> _TASK DESCRIPTION_
The required output is the lines below from the line containing "let one (key" to the line containing "let f := b.fabric", inclusive, retyped exactly. No other lines belong in it.

> _DATA FOR ANALYSIS_
-- ==== Sys2Proof/Machine/Service.lean ====
section
/-! DEFINITION. Faults and in-service maintenance (R579 to R589): the fault log as an object, clearing of the counters, and memory
repair. -/
namespace Sys2Proof.Machine

namespace Block

/-! ## The fault log (R580, R582) -/

/-- The 32 bytes of an entry (R580). -/
def entryBytes (e : FaultEntry) : List Byte :=
  leBytes 4 e.number ++ leBytes 2 e.code ++ leBytes 1 e.unit ++ leBytes 1 e.severity ++ leBytes 8 e.time.toNat ++ leBytes 2 e.source ++
  leBytes 2 0 ++ leBytes 4 e.epoch ++ leBytes 8 e.detail

/-- `fault.log_entry`: the selected entry, or 32 zero bytes when the log does not hold it (R582). -/
def logEntry (b : Block) : List Byte :=
  match b.faults.entries.find? fun e => e.number == b.faults.select with
  | some e => entryBytes e
  | none => leBytes 32 0

/-- `fault.log_select` is written (R582). -/
def logSelect (n : Nat) (b : Block) : Block := { b with faults := { b.faults with select := n } }

/-- `fault.log_clear` is written (R582): the log is empty and its numbering goes on; an entry that arose in the same CTL cycle stays. -/
def logClear (b : Block) : Block :=
  let kept := b.faults.entries.filter fun e => ctlCycle e.time == ctlCycle b.now
  { b with faults := { b.faults with entries := kept, oldest := match kept with | [] => b.faults.last + 1 | e :: _ => e.number } }

/-! ## Clearing the counters (R583) -/

/-- Whether a key of the register map is a diagnostic counter. -/
def isCounter (key : Nat) : Bool :=
  match findRow (key / 256) (key % 256) with | some r => r.ctr | none => false

/-- Every diagnostic counter of the pier is set to 0. `again` are the keys of the counters that increment in the cycle in which their
block clears them; those read 1. -/
def diagClear (again : List Nat) (b : Block) : Block :=
  let one (key : Nat) : Nat := if again.contains key then 1 else 0
  let regs := b.regs.filter fun e => !isCounter e.1
  let b := { b with regs := (again.filter isCounter).foldl (fun m k => m.insert k 1) regs }
  let f := b.fabric
  let b := { b with fabric := { f with
    stormTrips := one 0x230103, loopRefusals := one 0x230105, nearMisses := one 0x230106,
    coincidences := (again.filter fun k => decide (0x231800 ≤ k) && decide (k < 0x231C00)).foldl
      (fun m k => m.insert ((k / 256 - 0x2318) * 128 + k % 256 - 1) 1) [] } }
  let b := { b with faults := { b.faults with suppressed := one 0x500106 } }
  let b := b.modCan fun x => { x with emcyDropped := one 0x270205 }
  let b := b.modKey fun k => { k with pauseSince := k.pauseSince.map fun _ => b.now }
  { b with thermal := { b.thermal with above95 := 0, above110 := 0 } }

/-! ## Memory repair (R587 to R589) -/

def modRepair (f : Repair → Repair) (b : Block) : Block := { b with repair := f b.repair }

/-- Whether a spare is left in the bank group of a row. -/
def spareLeft (row : MemRow) (b : Block) : Bool :=
  !((b.repair.soft ++ b.repair.hard).any fun x => x.die == row.die && x.bank == row.bank)

/-- A candidate without a spare: entry 0x0033, and its block of the capture region is retired (R589). -/
def noSpare (row : MemRow) (block : Option Nat) (b : Block) : Block :=
  let b := (b.logFault 0x0033 row.die row.row noSource).modRepair fun x => { x with candidates := x.candidates.filter (· != row) }
  match block with
  | none => b
  | some n => b.modCapture fun c => { c with retired := if c.retired.contains n then c.retired else c.retired ++ [n] }

/-- A row becomes a candidate (R587): entry 0x0031, and without a spare its block is retired (R589). `block` is the 2 MiB block of the
capture region in which the row lies, nothing outside that region. -/
def rowCandidate (row : MemRow) (block : Option Nat) (b : Block) : Block :=
  let b := b.logFault 0x0031 row.die row.row noSource
  if b.spareLeft row then
    b.modRepair fun x => { x with candidates := if x.candidates.contains row then x.candidates else x.candidates ++ [row] }
  else b.noSpare row block

/-- A candidate is repaired in soft form (R587): with `mem.ppr.auto` at 1 and a spare left, the row is copied out, the spare programmed
and the row written back, so its contents stay; entry 0x0032. -/
def softRepair (row : MemRow) (block : Option Nat) (b : Block) : Block :=
  if !b.repair.candidates.contains row then b
  else if !b.spareLeft row then b.noSpare row block
  else if b.reg Obj.memPprAuto = 0 then b
  else
    let b := b.modRepair fun x => { x with candidates := x.candidates.filter (· != row), soft := x.soft ++ [row] }
    b.logFault 0x0032 row.die row.row noSource

/-- Every soft repair becomes a hard repair (R588). -/
def pprHarden (b : Block) : Block :=
  let rows := b.repair.soft
  let b := b.modRepair fun x => { x with soft := [], hard := x.hard ++ x.soft }
  rows.foldl (fun b row => b.logFault 0x0032 row.die (setBit row.row 63) noSource) b

end Block
end Sys2Proof.Machine
end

> _ANSWER TO THIS PROBLEM_
  let one (key : Nat) : Nat := if again.contains key then 1 else 0
  let regs := b.regs.filter fun e => !isCounter e.1
  let b := { b with regs := (again.filter isCounter).foldl (fun m k => m.insert k 1) regs }
  let f := b.fabric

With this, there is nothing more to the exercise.